Edit: I thought this is a rather technical question so I didn't provide the background of why I am doing this in the first place. Now I see why it might help. I am considering a variation of 'fat Cantor sets' which is obtained by varying the ratio removed at each step. To be precise, starting from the unit interval $K_0 = [0,1]$, we remove the middle open subinterval $G^1_1$ such that $\ell(G^1_1)/\ell(K_0) = r$, for some $r \in (0,1)$. Call the remaining intervals $K_1$. Next, we remove the middle open subintervals $G^2_1$ and $G^2_2$ such that $\mu(G^2_1 \cup G^2_2)/\mu(K_1) = r^2$. Continuing in this fashion such that the measure of intervals removed at step $n$ is of proportion $r^n$ to the measure of the original intervals. Denote $\mu(\bigcup_{m=1}^{2^{n-1}}G_m^n) = a_n$ the length of intervals removed at step $n$, $n \geq 1$. We therefore have the relation $a_n = r^n(1-S_{n-1})$. In other words, the length of the subintervals removed at each step is of proportion $r^n$ to the original interval, which equals r^n*(1 – sum of the length of intervals removed in previous steps). I am interested in finding $\sum_{n=1}^\infty a_n$, which is the total length removed in this construction.
Best Answer
Actually you can simply take the product of the ratios and then get $$ a_{n+1} = r^{n+1}\prod_{i=1}^{n}(1-r^{i}), $$ then substitute it into the formula of $S_{n}$ we obtain $$ S_{n} = 1 - \prod_{i=1}^{n}(1-r^{i})\rightarrow 1-\phi(r),\quad n\rightarrow \infty, $$ where $\phi$ is the Euler function. A graph of the Euler function by Wolframalpha is shown here (Original link: https://mathworld.wolfram.com/q-PochhammerSymbol.html).

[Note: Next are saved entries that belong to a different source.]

-- ==== Sys2Proof/Machine/Allocation.lean ====
section
/-! DEFINITION. The account table and the allocation engine: largest-remainder apportionment, the energy stage,
withdrawal caps, booking, fuel and regeneration charges (03_interval_allocation.md), the space-over comparison and the
close of the gas day (01_shipper_accounts_and_nominations.md). -/

namespace Sys2Proof.Machine

open Sys2Proof (Flow Dir Bed Mode)

/-! ### Site inventories and the space-over flag (R5, R8, R20) -/

/-- A peer's entry for a slot; a half whose heard flag is clear contributes nothing (R20, R23, R26). -/
def PeerView.entry (v : PeerView) (slot : Nat) : Int :=
  ((if slot ≤ 8 then v.half1 else v.half2).getD []).getD ((slot - 1) % 8) 0

/-- The sum of a slot's entries in the peer inventory view. -/
def State.peerSum (s : State) (slot : Nat) : Int := (s.peers.view.map (·.entry slot)).sum

/-- The slot's inventory in this cavern. -/
def State.inventory (s : State) (slot : Nat) : Int := (s.acct.slots.getD slot {}).inventory

/-- The site inventory of a slot (R5, R20). -/
def State.siteInventory (s : State) (slot : Nat) : Int := s.inventory slot + s.peerSum slot

/-- The space-over comparison of one shipper after an injection booking (R5). An unconfigured slot, which a suspense
booking can move through a restored snapshot (R2, R52), is not compared: its flag stays clear and no SPACE_OVER is raised
for it (DESIGN CHOICE, assumption 63). -/
def compareSpace (s : State) (slot : Nat) : State :=
  if s.cfg.configured slot ∧ (s.acct.slots.getD slot {}).spaceOver = false
      ∧ s.siteInventory slot > ((s.cfg.shipper slot).space : Int) then
    raise .spaceOver slot (s.siteInventory slot)
      (s.onAcct (fun a => { a with slots := updateAt slot (fun r => { r with spaceOver := true }) a.slots }))
  else s

/-- The comparison for each shipper whose share is above 0 (R45). No rule orders the shippers: the model takes them in
ascending slot order (assumption 42). -/
def compareSpaces (shares : List Nat) (s : State) : State :=
  ((List.range 17).filter (fun i => decide (1 ≤ i) && decide (0 < shares.getD i 0))).foldl compareSpace s

/-! ### Apportionment (R41, R42) -/

/-- How many slots that take part come before slot `i` when the remainders are put in order, the lower slot first
among equals (R41, step 3). -/
def remainderRank (w rem : List Nat) (i : Nat) : Nat :=
  ((List.range w.length).filter (fun j => decide (0 < w.getD j 0)
    && (decide (rem.getD j 0 > rem.getD i 0) || (decide (rem.getD j 0 = rem.getD i 0) && decide (j < i))))).length

/-- Largest-remainder apportionment of `amount` by weights (R41); with no weight the whole amount goes to slot 0
(R42). -/
def apportion (amount : Nat) (w : List Nat) : List Nat :=
  let total := w.sum
  if total = 0 then amount :: List.replicate (w.length - 1) 0
  else
    let quotients := w.map (fun x => amount * x / total)
    let rem := w.map (fun x => amount * x % total)
    let leftover := amount - quotients.sum
    (List.range w.length).map (fun i =>
      quotients.getD i 0 + if 0 < w.getD i 0 ∧ remainderRank w rem i < leftover then 1 else 0)

/-! ### The energy stage (R38, R39) -/

/-- The energy of V litres at a CV of H with a carry C, and the new carry; `round` is the ROUND mode (R39). -/
def energyStage (round : Bool) (v h : Nat) (c : Int) : Nat × Int :=
  let raw : Int := (v : Int) * h + c
  let e : Nat := (((if round then raw + 5000000 else raw) / 10000000 : Int)).toNat
  (e, raw - (e : Int) * 10000000)

/-- The energy carry of a direction (R38). -/
def Accounts.carry (a : Accounts) : Flow → Int
  | .inject => a.carryInject
  | .withdraw => a.carryWithdraw

/-- The energy carry of a direction replaced (R39). -/
def Accounts.setCarry (a : Accounts) (f : Flow) (c : Int) : Accounts :=
  match f with
  | .inject => { a with carryInject := c }
  | .withdraw => { a with carryWithdraw := c }

/-- The rounding mode is ROUND (R38, R170). -/
def Image.roundMode (m : Image) : Bool := decide (m.rounding = 1)

/-! ### Withdrawal caps (R43, R44) -/

/-- What a shipper can give up: its inventory before the booking (R43). -/
def capLimit (inv : List Int) (i : Nat) : Nat := (inv.getD i 0).toNat

/-- A shipper not yet capped whose share exceeds its inventory; a share of 0 with an inventory of 0 exceeds nothing (R43,
assumption 51). -/
def overCap (inv : List Int) (shares : List Nat) (capped : List Bool) (i : Nat) : Bool :=
  decide (1 ≤ i) && !(capped.getD i false) && decide (shares.getD i 0 > capLimit inv i)

/-- One test of the shares: the shares after it, the capped marks, and the pool of excess (R43). -/
def capTest (inv : List Int) (shares : List Nat) (capped : List Bool) : List Nat × List Bool × Nat :=
  let ix := List.range shares.length
  (ix.map (fun i => if overCap inv shares capped i then capLimit inv i else shares.getD i 0),
   ix.map (fun i => capped.getD i false || overCap inv shares capped i),
   (ix.map (fun i => if overCap inv shares capped i then shares.getD i 0 - capLimit inv i else 0)).sum)

/-- The original weights of the slots left uncapped (R43). -/
def uncappedWeights (w : List Nat) (capped : List Bool) : List Nat :=
  (List.range w.length).map (fun i => if capped.getD i false then 0 else w.getD i 0)

/-- The rounds of R43: while the pool is above 0 and a shipper with a weight is uncapped, the pool is apportioned again
and the shares are tested again. A round that leaves the pool above 0 caps a shipper, so sixteen suffice. -/
def capRounds (inv : List Int) (w : List Nat) :
    (fuel : Nat) → List Nat → List Bool → Nat → List Nat × List Bool × Nat
  | 0, shares, capped, pool => (shares, capped, pool)
  | n + 1, shares, capped, pool =>
    if pool = 0 ∨ (uncappedWeights w capped).sum = 0 then (shares, capped, pool)
    else
      let more := apportion pool (uncappedWeights w capped)
      let t := capTest inv (List.zipWith (· + ·) shares more) capped
      capRounds inv w n t.1 t.2.1 t.2.2

/-- The shares of a withdrawal after the caps, the capped marks, and the pool left for slot 0 (R43, R44). -/
def capShares (inv : List Int) (w shares : List Nat) : List Nat × List Bool × Nat :=
  let t := capTest inv shares (List.replicate shares.length false)
  capRounds inv w 16 t.1 t.2.1 t.2.2

/-! ### Booking (R40, R45, R46) -/

/-- The weights of a booking in a direction: the magnitudes of the rates of that sign, slot 0 without weight (R40). -/
def bookingWeights (f : Flow) (rates : List Int) : List Nat :=
  0 :: rates.map (fun (r : Int) => match f with
    | .inject => if 0 < r then r.natAbs else 0
    | .withdraw => if r < 0 then r.natAbs else 0)

/-- One slot's share booked (R45). -/
def bookShare (f : Flow) (slot : Slot) (share : Nat) : Slot :=
  match f with
  | .inject => { slot with inventory := slot.inventory + share
                           totals := { slot.totals with injected := slot.totals.injected + share } }
  | .withdraw => { slot with inventory := slot.inventory - share
                             totals := { slot.totals with withdrawn := slot.totals.withdrawn + share } }

/-- A slot's shortfall total grown (R4). -/
def addShortfall (slot : Slot) (n : Nat) : Slot :=
  { slot with totals := { slot.totals with shortfall := slot.totals.shortfall + n } }

/-- The bed that is ADSORBING (R34). -/
def Dryer.adsorbing (d : Dryer) : Option Bed :=
  if d.bedA.state = .adsorbing then some .a else if d.bedB.state = .adsorbing then some .b else none

/-- One bed's record. -/
def Dryer.bed (d : Dryer) : Bed → BedRecord
  | .a => d.bedA
  | .b => d.bedB

/-- One bed's record replaced by its image. -/
def Dryer.onBed (d : Dryer) (bed : Bed) (f : BedRecord → BedRecord) : Dryer :=
  match bed with
  | .a => { d with bedA := f d.bedA }
  | .b => { d with bedB := f d.bedB }

/-- The shares of a withdrawal added to a bed's passage list (R46, R53, R105). -/
def addPassage (bed : Option Bed) (shares : List Nat) (d : Dryer) : Dryer :=
  match bed with
  | none => d
  | some bed => d.onBed bed (fun r => { r with passage := List.zipWith (· + ·) r.passage shares })

/-- The hour sum of a direction grown by the energy booked (R162). -/
def addHourEnergy (f : Flow) (e : Nat) (m : Monitor) : Monitor :=
  match f with
  | .inject => { m with sumInjected := m.sumInjected + e }
  | .withdraw => { m with sumWithdrawn := m.sumWithdrawn + e }

/-- The lowest-numbered shipper with its mark set; 0 when there is none. -/
def lowestMarked (marks : List Bool) : Nat :=
  ((List.range marks.length).find? (fun i => decide (1 ≤ i) && marks.getD i false)).getD 0

/-- The final shares of a booking of E: apportioned, for a withdrawal capped, the rest with slot 0 (R41 to R44). With
them, the capped marks and what slot 0 took of the pool. -/
def finalShares (f : Flow) (inv : List Int) (w : List Nat) (e : Nat) : List Nat × List Bool × Nat :=
  let first := apportion e w
  match f with
  | .inject => (first, [], 0)
  | .withdraw =>
    let t := capShares inv w first
    (updateAt 0 (· + t.2.2) t.1, t.2.1, t.2.2)

/-- The inventories of the seventeen slots. -/
def State.inventories (s : State) : List Int := s.acct.slots.map (·.inventory)

/-- The first four stages of a booking: energy, apportionment, caps, booking (R33, R39 to R46, R52, R53). It answers
the energy, the shares and the state; `bed` is the bed whose passage list grows in a withdrawal. -/
def bookEnergy (f : Flow) (v h : Nat) (w : List Nat) (bed : Option Bed) (s : State) : Nat × List Nat × State :=
  let en := energyStage s.cfg.roundMode v h (s.acct.carry f)
  let fs := finalShares f s.inventories w en.1
  let s1 := s.onAcct (fun a => { a.setCarry f en.2 with
    slots := updateAt 0 (addShortfall · fs.2.2) (List.zipWith (bookShare f) a.slots fs.1) })
  let s2 := s1.onMon (addHourEnergy f en.1)
  let s3 := match f with
    | .inject => s2
    | .withdraw => s2.onDryer (addPassage bed fs.1)
  let s4 := if fs.2.2 = 0 then s3 else raise .capShortfall (lowestMarked fs.2.1) fs.2.2 s3
  (en.1, fs.1, match f with
    | .inject => compareSpaces fs.1 s4
    | .withdraw => s4)

/-! ### Fuel and regeneration charges (R47 to R50) -/

/-- Which fuel a charge is for. -/
inductive FuelKind where
  | compressor
  | regeneration
  deriving DecidableEq, Repr

/-- A fuel day total grown (R4). -/
def addFuel (k : FuelKind) (t : Totals) (n : Nat) : Totals :=
  match k with
  | .compressor => { t with compFuel := t.compFuel + n }
  | .regeneration => { t with regenFuel := t.regenFuel + n }

/-- What a shipper cannot bear of its charge (R48). -/
def fuelShort (slot : Slot) (charge : Nat) : Nat := charge - slot.inventory.toNat

/-- A shipper's charge deducted, as far as it can bear it; the rest is its shortfall (R47, R48). -/
def deductShipper (k : FuelKind) (slot : Slot) (charge : Nat) : Slot :=
  let short := fuelShort slot charge
  addShortfall { slot with inventory := slot.inventory - (charge - short : Nat)
                           totals := addFuel k slot.totals (charge - short) } short

/-- Slot 0's own charge and the shortfalls of the shippers deducted (R47, R48). -/
def deductOperator (k : FuelKind) (slot : Slot) (charge short : Nat) : Slot :=
  addShortfall { slot with inventory := slot.inventory - (charge + short : Nat)
                           totals := addFuel k slot.totals (charge + short) } short

/-- The seventeen slots after their charges: slot 0 takes every shortfall (R47, R48). -/
def deductCharges (k : FuelKind) (slots : List Slot) (charges : List Nat) : List Slot :=
  match slots, charges with
  | op :: shippers, c0 :: cs =>
    deductOperator k op c0 (List.zipWith fuelShort shippers cs).sum :: List.zipWith (deductShipper k) shippers cs
  | _, _ => slots

/-- The shortfalls by slot, slot 0 with none. -/
def fuelShorts (slots : List Slot) (charges : List Nat) : List Nat :=
  0 :: List.zipWith fuelShort (slots.drop 1) (charges.drop 1)

/-- A charge apportioned by weights, deducted, and reported once if any shipper falls short (R47 to R49). -/
def bookFuel (k : FuelKind) (amount : Nat) (w : List Nat) (s : State) : State :=
  let charges := apportion amount w
  let shorts := fuelShorts s.acct.slots charges
  let t := s.onAcct (fun a => { a with slots := deductCharges k a.slots charges })
  if shorts.sum = 0 then t
  else raise .fuelShortfall (lowestMarked (shorts.map (fun n => decide (0 < n)))) shorts.sum t

/-- A regeneration charge of G kWh booked as it is handed over; it names a bed, or none for an idle charge (R49,
R50). -/
def bookRegeneration (bed : Option Bed) (g : Nat) (s : State) : State :=
  let w := match bed with
    | none => List.replicate 17 0
    | some bed => (s.dryer.bed bed).passage
  let t := (bookFuel .regeneration g w s).onMon (fun m => { m with sumHeater := m.sumHeater + g })
  match bed with
  | none => t
  | some bed => t.onDryer (fun d => d.onBed bed (fun r => { r with passage := List.replicate 17 0 }))

/-! ### The interval booking (R33 to R36, R47) -/

/-- The direction of an interval and whether it is stray (R35, R36). -/
def intervalDirection (mode : Mode) (last : Dir) (v : Nat) : Option (Flow × Bool) :=
  match modeFlow mode with
  | some f => some (f, false)
  | none =>
    if v = 0 then none
    else match last with
      | some f => some (f, false)
      | none => some (.inject, true)

/-- An interval of V litres at H, with F kWh of compressor fuel, booked (R33 to R47). -/
def bookInterval (v h fuel : Nat) (s : State) : State :=
  let booked : List Nat × State := match intervalDirection s.train.mode s.train.lastFlow v with
    | none => (List.replicate 17 0, s)
    | some (f, stray) =>
      let w := if stray then List.replicate 17 0 else bookingWeights f s.nom.confirmed
      let r := bookEnergy f v h w s.dryer.adsorbing s
      (r.2.1, if stray then raise .strayFlow 0 r.1 r.2.2 else r.2.2)
  (bookFuel .compressor fuel booked.1 booked.2).onMon (fun m => { m with sumCompFuel := m.sumCompFuel + fuel })

/-! ### The close of the gas day (R6 to R8, R11) -/

/-- A slot gets a DAY report: slot 0 and the configured shipper slots (R9). -/
def Image.reports (m : Image) (slot : Nat) : Bool := decide (slot = 0) || m.configured slot

/-- The slots from `start` on that get a DAY report, in slot order (R9). -/
def reportSlots (m : Image) (start : Nat) : List Nat :=
  (List.range 17).filter (fun i => decide (start ≤ i) && m.reports i)

/-- The entry is the DAY report of the present close. -/
def Entry.isDay (e : Entry) : Bool := decide (e.owner = .dayCursor)

/-- The rest of the previous close's reports abandoned (R11): a waiting report is withdrawn, one on the line belongs to
no close any more and is not counted. -/
def abandonReports (s : State) : State :=
  let rest := reportSlots s.cfg s.acct.cursor
  let onLine := s.link.queue.any (fun e => e.isDay && e.onLine)
  let lost := if onLine then rest.drop 1 else rest
  let t := s.onLink (fun l => { l.withdraw Entry.isDay with
    queue := (l.withdraw Entry.isDay).queue.map (fun e => if e.isDay then { e with owner := .pastClose } else e) })
  match lost with
  | [] => t
  | first :: _ => raise .reportLost first lost.length t

/-- The flag of a slot after the close: it stays set only while the site inventory is above S (R8). -/
def flagAfterClose (s : State) (slot : Nat) (r : Slot) : Bool :=
  r.spaceOver && decide (s.siteInventory slot > ((s.cfg.shipper slot).space : Int))

/-- The close of the gas day (R6), with the ending day that the day boundary carries. -/
def closeDay (endingDay : Nat) (s : State) : State :=
  let s := abandonReports s
  s.onAcct (fun a =>
    { a with closedDay := some endingDay
             closed := a.slots
             provisional := s.intake.suspInject.isSome || s.intake.suspWithdraw.isSome || a.restoredTotals
             restoredTotals := false
             slots := (List.range a.slots.length).map (fun i =>
               let r := a.slots.getD i {}
               { r with totals := {}, spaceOver := flagAfterClose s i r })
             cursor := 0
             outstanding := false })

end Sys2Proof.Machine
end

Actually here is another way to construct the Cantor set with arbitrary length: (i) Remove an open interval $G^{1}_{1}$ of length $3^{-1}\varepsilon$ from the middle of $[0,1]$, and get two closed sub-intervals $F^{1}_{1}$, $F^{1}_{2}$; (ii) Remove two open intervals $G^{2}_{1}$, $G^{2}_{2}$ of length $3^{-2}\varepsilon$ from the middle of each closed interval $F^{1}_{1}$ and $F^{1}_{2}$, and get four closed sub-intervals $F^{2}_{1}$, $F^{2}_{2}$, $F^{2}_{3}$, $F^{2}_{4}$; $\ldots$ Remove $2^{n-1}$ open intervals $G^{n}_{1}, G^{n}_{2}, \ldots, G^{n}_{2^{n-1}}$ of length $3^{-n}\varepsilon$ from the middle of each closed interval $F^{n-1}_{1}, F^{n-1}_{2}, \ldots, F^{n-1}_{2^{n-1}}$, and get $2^{n}$ closed sub-intervals $F^{n}_{1}, F^{n}_{2}$, $\ldots, F^{n}_{2^{n}}$. So on and so forth. Then let $G$ be the union of the disjoint open intervals $G^{n}_{i}$, i.e., $$ G = \bigcup_{n=1}^{\infty}\bigcup_{i=1}^{2^{n-1}} G^{n}_{i}, $$ then $G$ is open, and we have $$ \mathcal{L}^{1}(G) = \sum_{n=1}^{\infty} \sum_{i=1}^{2^{n-1}} \mathcal{L}^{1}(G^{n}_{i}) = \sum_{n=1}^{\infty} 2^{n-1} 3^{-n} \varepsilon = \varepsilon. $$